# Wholemeal Lasagne



## lucy123 (Apr 28, 2011)

Does anyone know where you can buy wholemeal lasagne? I have a low GI lasagne recipe that requires it to be wholemeal?


Also has anyone heard of white kidney beans? Do you know who sells  them?


----------



## AlisonM (Apr 28, 2011)

My local healh food shop has both. If there's one near you, then I'd try there first.


----------



## FM001 (Apr 28, 2011)

Should be able to get wholemeal lasagna sheets in most high street supermarkets, failing that try your local health shop as Alison suggests.


----------



## lucy123 (Apr 29, 2011)

toby said:


> Should be able to get wholemeal lasagna sheets in most high street supermarkets, failing that try your local health shop as Alison suggests.

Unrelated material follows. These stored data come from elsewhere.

-- ==== Sys2Proof/Laws/RestExec.lean ====
section
/-!
SUPPORT. `Rest` for every row of the table that is no mailbox command, no reset and no replay of a command image.
-/
namespace Sys2Proof.Machine

set_option Elab.async false
set_option linter.all false

/-- The islands of the device that a row may change. -/
def restOf (i : Instr) : MaskR where
  time := changesTime i
  dev := changesDevice i
  jrn := changesJournal i
  xl := changesCrosslink i
  eff := changesEffects i
  tilesOut := changesUnits i
  lanesOut := changesUnits i
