theorem moveSnap_sameCad (e : Eff) (s : State) (hs : SameCad s0 s) : SameCad s0 (moveSnap e s) := by
  unfold moveSnap
  try dsimp only
  with_reducible repeat' first | assumption | apply modGrp_sameCad | apply preempted_sameCad | apply strmGives_sameCad | apply unreachable_sameCad | (apply cad_mk; exact rfl; (first | assumption | apply modGrp_sameCad | apply preempted_sameCad | apply strmGives_sameCad | apply unreachable_sameCad | split)) | split | intro _

theorem waypointSnap_sameCad (free : Bool) (g : Nat) (s : State) (hs : SameCad s0 s) : SameCad s0 (waypointSnap free g s) := by
  unfold waypointSnap
  try dsimp only
  with_reducible repeat' first | assumption | apply modGrp_sameCad | apply unreachable_sameCad | (apply cad_mk; exact rfl; (first | assumption | apply modGrp_sameCad | apply unreachable_sameCad | split)) | split | intro _

theorem grpSnapshot_sameCad (s : State) (hs : SameCad s0 s) : SameCad s0 (grpSnapshot s) := by
  unfold grpSnapshot
  try dsimp only
  with_reducible repeat' first | assumption | apply forNat_sameCad | apply kdeSnap_sameCad | apply moveSnap_sameCad | apply waypointSnap_sameCad | apply foldl_sameCad | (apply cad_mk; exact rfl; (first | assumption | apply forNat_sameCad | apply kdeSnap_sameCad | apply moveSnap_sameCad | apply waypointSnap_sameCad | apply foldl_sameCad | split)) | split | intro _

theorem grpConfigureEff_sameCad (e : Eff) (s : State) (hs : SameCad s0 s) : SameCad s0 (grpConfigureEff e s) := by
  unfold grpConfigureEff
  try dsimp only
  with_reducible repeat' first | assumption | apply modGrp_sameCad | apply modQp_sameCad | (apply cad_mk; exact rfl; (first | assumption | apply modGrp_sameCad | apply modQp_sameCad | split)) | split | intro _

theorem grpEnableEff_sameCad (e : Eff) (s : State) (hs : SameCad s0 s) : SameCad s0 (grpEnableEff e s) := by
  unfold grpEnableEff
  try dsimp only
  with_reducible repeat' first | assumption | apply beginEnable_sameCad | apply forNat_sameCad | apply freeOpen_sameCad | apply grpTo_sameCad | apply modGrp_sameCad | apply toClosed_sameCad | (apply cad_mk; exact rfl; (first | assumption | apply beginEnable_sameCad | apply forNat_sameCad | apply freeOpen_sameCad | apply grpTo_sameCad | apply modGrp_sameCad | apply toClosed_sameCad | split)) | split | intro _

theorem grpDisableEff_sameCad (e : Eff) (s : State) (hs : SameCad s0 s) : SameCad s0 (grpDisableEff e s) := by
  unfold grpDisableEff
  try dsimp only
  with_reducible repeat' first | assumption | apply forNat_sameCad | apply toDisabled_sameCad | apply toIdle_sameCad | (apply cad_mk; exact rfl; (first | assumption | apply forNat_sameCad | apply toDisabled_sameCad | apply toIdle_sameCad | split)) | split | intro _

theorem grpHoldEff_sameCad (e : Eff) (s : State) (hs : SameCad s0 s) : SameCad s0 (grpHoldEff e s) := by
  unfold grpHoldEff
  try dsimp only
  with_reducible repeat' first | assumption | apply pathStop_sameCad | (apply cad_mk; exact rfl; (first | assumption | apply pathStop_sameCad | split)) | split | intro _

theorem grpResumeEff_sameCad (e : Eff) (s : State) (hs : SameCad s0 s) : SameCad s0 (grpResumeEff e s) := by
  unfold grpResumeEff
  try dsimp only
  with_reducible repeat' first | assumption | apply grpTo_sameCad | apply modGrp_sameCad | apply preempted_sameCad | (apply cad_mk; exact rfl; (first | assumption | apply grpTo_sameCad | apply modGrp_sameCad | apply preempted_sameCad | split)) | split | intro _

theorem grpHomeEff_sameCad (e : Eff) (s : State) (hs : SameCad s0 s) : SameCad s0 (grpHomeEff e s) := by
  unfold grpHomeEff
  try dsimp only
  with_reducible repeat' first | assumption | apply beginHome_sameCad | apply preempted_sameCad | (apply cad_mk; exact rfl; (first | assumption | apply beginHome_sameCad | apply preempted_sameCad | split)) | split | intro _

theorem grpClearEff_sameCad (e : Eff) (s : State) (hs : SameCad s0 s) : SameCad s0 (grpClearEff e s) := by
  unfold grpClearEff
  try dsimp only
  with_reducible repeat' first | assumption | apply forNat_sameCad | apply grpTo_sameCad | apply modGrp_sameCad | apply resetMotion_sameCad | apply toHeld_sameCad | apply toIdle_sameCad | (apply cad_mk; exact rfl; (first | assumption | apply forNat_sameCad | apply grpTo_sameCad | apply modGrp_sameCad | apply resetMotion_sameCad | apply toHeld_sameCad | apply toIdle_sameCad | split)) | split | intro _

theorem setSes_sameCad (k : Nat) (x : Session) (s : State) (hs : SameCad s0 s) : SameCad s0 (setSes k x s) := by
  unfold setSes
  try dsimp only
  with_reducible repeat' first | assumption | (apply cad_mk; exact rfl; (first | assumption | split)) | split | intro _

theorem setInj_sameCad (a : Nat) (x : Option Inject) (s : State) (hs : SameCad s0 s) : SameCad s0 (setInj a x s) := by
  unfold setInj
  try dsimp only
  with_reducible repeat' first | assumption | (apply cad_mk; exact rfl; (first | assumption | split)) | split | intro _

theorem writeRow_sameCad (k : Nat) (x : Session) (row : List Int) (s : State) (hs : SameCad s0 s) : SameCad s0 (writeRow k x row s) := by
  unfold writeRow
  try dsimp only
  with_reducible repeat' first | assumption | apply raise_sameCad | apply raiseIf_sameCad | apply setSes_sameCad | (apply cad_mk; exact rfl; (first | assumption | apply raise_sameCad | apply raiseIf_sameCad | apply setSes_sameCad | split)) | split | intro _

theorem sessionCadence_sameCad (occ : BitVec 128) (k : Nat) (s : State) (hs : SameCad s0 s) : SameCad s0 (sessionCadence occ k s) := by
  unfold sessionCadence
  try dsimp only
  with_reducible repeat' first | assumption | apply setSes_sameCad | apply writeRow_sameCad | (apply cad_mk; exact rfl; (first | assumption | apply setSes_sameCad | apply writeRow_sameCad | split)) | split | intro _

theorem traceCadence_sameCad (s : State) (hs : SameCad s0 s) : SameCad s0 (traceCadence s) := by
  unfold traceCadence
  try dsimp only
  with_reducible repeat' first | assumption | apply forNat_sameCad | apply sessionCadence_sameCad | (apply cad_mk; exact rfl; (first | assumption | apply forNat_sameCad | apply sessionCadence_sameCad | split)) | split | intro _

theorem freeTriggers_sameCad (k : Nat) (s : State) (hs : SameCad s0 s) : SameCad s0 (freeTriggers k s) := by
  unfold freeTriggers
  try dsimp only
  with_reducible repeat' first | assumption | apply freeUnits_sameCad | (apply cad_mk; exact rfl; (first | assumption | apply freeUnits_sameCad | split)) | split | intro _

theorem injValue_sameCad (a : Nat) (s : State) (hs : SameCad s0 s) : SameCad s0 (injValue a s) := by
  unfold injValue
  try dsimp only
  with_reducible repeat' first | assumption | apply setInj_sameCad | (apply cad_mk; exact rfl; (first | assumption | apply setInj_sameCad | split)) | split | intro _
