theorem grpSettle_stays (g : Nat) (s : State) (hs : Same msk s0 s) (mgrps : msk.grps = true := by assumption) : Same msk s0 (grpSettle g s) := by
  unfold grpSettle
  try dsimp only
  with_reducible repeat' first | assumption | apply grpTo_stays | apply modGrp_stays | apply resetMotion_stays | (apply same_mk; (iterate 13 (first | exact Or.inr rfl | exact Or.inl ‹_›)); (first | assumption | apply grpTo_stays | apply modGrp_stays | apply resetMotion_stays | split)) | split | intro _

theorem groupConditions_stays (g : Nat) (s : State) (hs : Same msk s0 s) (mstrm : msk.strm = true := by assumption) (maxes : msk.axes = true := by assumption) (mgrps : msk.grps = true := by assumption) (msch : msk.sch = true := by assumption) (mio : msk.io = true := by assumption) (mstp : msk.stp = true := by assumption) : Same msk s0 (groupConditions g s) := by
  unfold groupConditions
  try dsimp only
  with_reducible repeat' first | assumption | apply forNat_stays | apply grpSettle_stays | apply grpTo_stays | apply homeFail_stays | apply modGrp_stays | apply releaseFaulted_stays | apply resetMotion_stays | apply toClosed_stays | apply toIdle_stays | (apply same_mk; (iterate 13 (first | exact Or.inr rfl | exact Or.inl ‹_›)); (first | assumption | apply forNat_stays | apply grpSettle_stays | apply grpTo_stays | apply homeFail_stays | apply modGrp_stays | apply releaseFaulted_stays | apply resetMotion_stays | apply toClosed_stays | apply toIdle_stays | split)) | split | intro _

theorem driveMembers_stays (g : Nat) (lam rate : Fx) (k : Knot) (s : State) (hs : Same msk s0 s) (maxes : msk.axes = true := by assumption) : Same msk s0 (driveMembers g lam rate k s) := by
  unfold driveMembers
  try dsimp only
  with_reducible repeat' first | assumption | apply forNat_stays | apply setAxis_stays | apply foldl_stays | (apply same_mk; (iterate 13 (first | exact Or.inr rfl | exact Or.inl ‹_›)); (first | assumption | apply forNat_stays | apply setAxis_stays | apply foldl_stays | split)) | split | intro _

theorem feedMembers_stays (g : Nat) (s : State) (hs : Same msk s0 s) (maxes : msk.axes = true := by assumption) : Same msk s0 (feedMembers g s) := by
  unfold feedMembers
  try dsimp only
  with_reducible repeat' first | assumption | apply forNat_stays | apply modAxis_stays | apply foldl_stays | (apply same_mk; (iterate 13 (first | exact Or.inr rfl | exact Or.inl ‹_›)); (first | assumption | apply forNat_stays | apply modAxis_stays | apply foldl_stays | split)) | split | intro _

theorem lamCadence_stays (g : Nat) (s : State) (hs : Same msk s0 s) (mgrps : msk.grps = true := by assumption) : Same msk s0 (lamCadence g s) := by
  unfold lamCadence
  try dsimp only
  with_reducible repeat' first | assumption | apply modGrp_stays | (apply same_mk; (iterate 13 (first | exact Or.inr rfl | exact Or.inl ‹_›)); (first | assumption | apply modGrp_stays | split)) | split | intro _

theorem interpolate_stays (g : Nat) (s : State) (hs : Same msk s0 s) (maxes : msk.axes = true := by assumption) (mgrps : msk.grps = true := by assumption) : Same msk s0 (interpolate g s) := by
  unfold interpolate
  try dsimp only
  with_reducible repeat' first | assumption | apply driveMembers_stays | apply modGrp_stays | (apply same_mk; (iterate 13 (first | exact Or.inr rfl | exact Or.inl ‹_›)); (first | assumption | apply driveMembers_stays | apply modGrp_stays | split)) | split | intro _

theorem startMoves_stays (g : Nat) (t : Fx) (s : State) (hs : Same msk s0 s) (mgrps : msk.grps = true := by assumption) : Same msk s0 (startMoves g t s) := by
  unfold startMoves
  try dsimp only
  with_reducible repeat' first | assumption | apply modGrp_stays | (apply same_mk; (iterate 13 (first | exact Or.inr rfl | exact Or.inl ‹_›)); (first | assumption | apply modGrp_stays | split)) | split | intro _

theorem homeTo_stays (a : Nat) (target v : Fx) (s : State) (hs : Same msk s0 s) (maxes : msk.axes = true := by assumption) : Same msk s0 (homeTo a target v s) := by
  unfold homeTo
  try dsimp only
  with_reducible repeat' first | assumption | apply modAxis_stays | (apply same_mk; (iterate 13 (first | exact Or.inr rfl | exact Or.inl ‹_›)); (first | assumption | apply modAxis_stays | split)) | split | intro _

theorem homeGo_stays (a : Nat) (st : HomeStep) (s : State) (hs : Same msk s0 s) (maxes : msk.axes = true := by assumption) : Same msk s0 (homeGo a st s) := by
  unfold homeGo
  try dsimp only
  with_reducible repeat' first | assumption | apply modAxis_stays | (apply same_mk; (iterate 13 (first | exact Or.inr rfl | exact Or.inl ‹_›)); (first | assumption | apply modAxis_stays | split)) | split | intro _

theorem homeSearch_stays (a : Nat) (st : HomeStep) (sign : Int) (v : Fx) (s : State) (hs : Same msk s0 s) (maxes : msk.axes = true := by assumption) : Same msk s0 (homeSearch a st sign v s) := by
  unfold homeSearch
  try dsimp only
  with_reducible repeat' first | assumption | apply homeGo_stays | apply homeTo_stays | apply modAxis_stays | (apply same_mk; (iterate 13 (first | exact Or.inr rfl | exact Or.inl ‹_›)); (first | assumption | apply homeGo_stays | apply homeTo_stays | apply modAxis_stays | split)) | split | intro _

theorem homeRest_stays (a : Nat) (st : HomeStep) (s : State) (hs : Same msk s0 s) (maxes : msk.axes = true := by assumption) : Same msk s0 (homeRest a st s) := by
  unfold homeRest
  try dsimp only
  with_reducible repeat' first | assumption | apply genStop_stays | apply homeGo_stays | (apply same_mk; (iterate 13 (first | exact Or.inr rfl | exact Or.inl ‹_›)); (first | assumption | apply genStop_stays | apply homeGo_stays | split)) | split | intro _

theorem shiftHome_stays (a : Nat) (d : Int) (s : State) (hs : Same msk s0 s) (maxes : msk.axes = true := by assumption) : Same msk s0 (shiftHome a d s) := by
  unfold shiftHome
  try dsimp only
  with_reducible repeat' first | assumption | apply modAxis_stays | (apply same_mk; (iterate 13 (first | exact Or.inr rfl | exact Or.inl ‹_›)); (first | assumption | apply modAxis_stays | split)) | split | intro _

theorem latchPoint_stays (g a : Nat) (point slavePoint : Int) (s : State) (hs : Same msk s0 s) (maxes : msk.axes = true := by assumption) : Same msk s0 (latchPoint g a point slavePoint s) := by
  unfold latchPoint
  try dsimp only
  with_reducible repeat' first | assumption | apply modAxis_stays | apply shiftHome_stays | (apply same_mk; (iterate 13 (first | exact Or.inr rfl | exact Or.inl ‹_›)); (first | assumption | apply modAxis_stays | apply shiftHome_stays | split)) | split | intro _

theorem latchAt_stays (g a t : Nat) (pt : Option Int) (s : State) (hs : Same msk s0 s) (maxes : msk.axes = true := by assumption) : Same msk s0 (latchAt g a t pt s) := by
  unfold latchAt
  try dsimp only
  with_reducible repeat' first | assumption | apply latchPoint_stays | apply modAxis_stays | (apply same_mk; (iterate 13 (first | exact Or.inr rfl | exact Or.inl ‹_›)); (first | assumption | apply latchPoint_stays | apply modAxis_stays | split)) | split | intro _

theorem latchRetry_stays (g a : Nat) (s : State) (hs : Same msk s0 s) (maxes : msk.axes = true := by assumption) : Same msk s0 (latchRetry g a s) := by
  unfold latchRetry
  try dsimp only
  with_reducible repeat' first | assumption | apply latchAt_stays | (apply same_mk; (iterate 13 (first | exact Or.inr rfl | exact Or.inl ‹_›)); (first | assumption | apply latchAt_stays | split)) | split | intro _

theorem homeBegin_stays (g a : Nat) (s : State) (hs : Same msk s0 s) (mstrm : msk.strm = true := by assumption) (maxes : msk.axes = true := by assumption) (mgrps : msk.grps = true := by assumption) (msch : msk.sch = true := by assumption) (mio : msk.io = true := by assumption) (mstp : msk.stp = true := by assumption) : Same msk s0 (homeBegin g a s) := by
  unfold homeBegin
  try dsimp only
  with_reducible repeat' first | assumption | apply homeFail_stays | apply homeGo_stays | apply homeSearch_stays | apply modAxis_stays | apply shiftHome_stays | (apply same_mk; (iterate 13 (first | exact Or.inr rfl | exact Or.inl ‹_›)); (first | assumption | apply homeFail_stays | apply homeGo_stays | apply homeSearch_stays | apply modAxis_stays | apply shiftHome_stays | split)) | split | intro _

theorem homeDone_stays (g a : Nat) (s : State) (hs : Same msk s0 s) (maxes : msk.axes = true := by assumption) : Same msk s0 (homeDone g a s) := by
  unfold homeDone
  try dsimp only
  with_reducible repeat' first | assumption | apply modAxis_stays | (apply same_mk; (iterate 13 (first | exact Or.inr rfl | exact Or.inl ‹_›)); (first | assumption | apply modAxis_stays | split)) | split | intro _

theorem homeAxisTick_stays (g a : Nat) (s : State) (hs : Same msk s0 s) (maxes : msk.axes = true := by assumption) : Same msk s0 (homeAxisTick g a s) := by
  unfold homeAxisTick
  try dsimp only
  with_reducible repeat' first | assumption | apply homeDone_stays | apply homeGo_stays | apply homeSearch_stays | apply homeTo_stays | (apply same_mk; (iterate 13 (first | exact Or.inr rfl | exact Or.inl ‹_›)); (first | assumption | apply homeDone_stays | apply homeGo_stays | apply homeSearch_stays | apply homeTo_stays | split)) | split | intro _
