theorem faultsCadence_stays (s : State) (hs : Same msk s0 s) (mstrm : msk.strm = true := by assumption) (maxes : msk.axes = true := by assumption) (mgrps : msk.grps = true := by assumption) (msch : msk.sch = true := by assumption) (mio : msk.io = true := by assumption) (mstp : msk.stp = true := by assumption) : Same msk s0 (faultsCadence s) := by
  unfold faultsCadence
  try dsimp only
  with_reducible repeat' first | assumption | apply faultAxis_stays | apply faultGroup_stays | apply forNat_stays | apply modAxis_stays | apply modGrp_stays | apply ungroupedFaultStop_stays | (apply same_mk; (iterate 13 (first | exact Or.inr rfl | exact Or.inl ‹_›)); (first | assumption | apply faultAxis_stays | apply faultGroup_stays | apply forNat_stays | apply modAxis_stays | apply modGrp_stays | apply ungroupedFaultStop_stays | split)) | split | intro _

theorem takeAxisStops_stays (a : Nat) (s : State) (hs : Same msk s0 s) (maxes : msk.axes = true := by assumption) (msch : msk.sch = true := by assumption) : Same msk s0 (takeAxisStops a s) := by
  unfold takeAxisStops
  try dsimp only
  with_reducible repeat' first | assumption | apply modAxis_stays | apply stopAxis_stays | apply stopInj_stays | apply foldl_stays | (apply same_mk; (iterate 13 (first | exact Or.inr rfl | exact Or.inl ‹_›)); (first | assumption | apply modAxis_stays | apply stopAxis_stays | apply stopInj_stays | apply foldl_stays | split)) | split | intro _

theorem takeGroupStops_stays (g : Nat) (s : State) (hs : Same msk s0 s) (mstrm : msk.strm = true := by assumption) (maxes : msk.axes = true := by assumption) (mgrps : msk.grps = true := by assumption) (msch : msk.sch = true := by assumption) (mio : msk.io = true := by assumption) (mstp : msk.stp = true := by assumption) : Same msk s0 (takeGroupStops g s) := by
  unfold takeGroupStops
  try dsimp only
  with_reducible repeat' first | assumption | apply forNat_stays | apply stopInj_stays | apply takeStops_stays | (apply same_mk; (iterate 13 (first | exact Or.inr rfl | exact Or.inl ‹_›)); (first | assumption | apply forNat_stays | apply stopInj_stays | apply takeStops_stays | split)) | split | intro _

theorem stopsCadence_stays (s : State) (hs : Same msk s0 s) (mstrm : msk.strm = true := by assumption) (maxes : msk.axes = true := by assumption) (mgrps : msk.grps = true := by assumption) (msch : msk.sch = true := by assumption) (mio : msk.io = true := by assumption) (mstp : msk.stp = true := by assumption) : Same msk s0 (stopsCadence s) := by
  unfold stopsCadence
  try dsimp only
  with_reducible repeat' first | assumption | apply forNat_stays | apply runEffs_stays | apply stopAxis_stays | apply stopGroup_stays | apply stopInj_stays | apply takeAxisStops_stays | apply takeGroupStops_stays | (apply same_mk; (iterate 13 (first | exact Or.inr rfl | exact Or.inl ‹_›)); (first | assumption | apply forNat_stays | apply runEffs_stays | apply stopAxis_stays | apply stopGroup_stays | apply stopInj_stays | apply takeAxisStops_stays | apply takeGroupStops_stays | split)) | split | intro _
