/-! The journal. -/

theorem journalWrite_jrn (s : State) (r q) (h : s.jrn.queueF = r :: q) : ∃ w, (journalWrite s).jrn = ctlWrite { s.jrn with
      queueF := q
      regB := tset none s.jrn.regB (s.jrn.next.toNat % regBSlots) (some (s.jrn.next.toNat, { r with inA := 2 ≤ r.sev && s.jrn.regA.length < 4096 }))
      regA := if 2 ≤ r.sev && s.jrn.regA.length < 4096 then s.jrn.regA ++ [{ r with inA := 2 ≤ r.sev && s.jrn.regA.length < 4096 }] else s.jrn.regA
      next := s.jrn.next + 1
      wrapSeen := w
      holdupWritten := if s.jrn.holdup then s.jrn.holdupWritten + 1 else s.jrn.holdupWritten } := by
  unfold journalWrite; rw [h]; dsimp only
  rw [raiseIf_jrn, raiseIf_jrn, raiseIf_jrn, count_jrn]
  exact ⟨_, rfl⟩

end Sys2Proof.Machine
end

I have tried Sainsburys, Asda and Tesco Toby but can't find lasagne sheets - just pasta. Looks like a trip to town to get it. Thanks for responses.


----------



## AileenCJ (Apr 29, 2011)

lucy123 said:


> I have tried Sainsburys, Asda and Tesco Toby but can't find lasagne sheets - just pasta. Looks like a trip to town to get it. Thanks for responses.



I find my asda store places the sheets right at the end of an aisle, right hand side. If that helps,


----------



## lucy123 (Apr 29, 2011)

AileenCJ said:


> I find my asda store places the sheets right at the end of an aisle, right hand side. If that helps,



Thanks Aileen,

I can find lasagne sheets - its the wholemeal variety I can't find in supermarkets. I will try the health shops though


----------



## Vicsetter (May 1, 2011)

Why don't you make them yourself.  The machine is cheap enough and it doesn't take very long.  Failing that a google search brings up lots of suppliers on-line.


----------



## FM001 (May 1, 2011)

I was asking my wife where she purchases our wholemeal lasagna from and was told its from Morrisons, hope you have one close to you.


----------



## lucy123 (May 1, 2011)

I don't really Toby - would be a special trip - but thank you for checking it out for me. I have jsut looked at the recipe and the number of sheets is minimal - so tempted to use normal lasagne sheets and hope for the best.

It really is a shame though that all the big supermarkets don't stock it.

Vicsetter - I wouild buy my own but if I bought one more gadget for my kitchen I think my hubby would scream!! Ha Ha


----------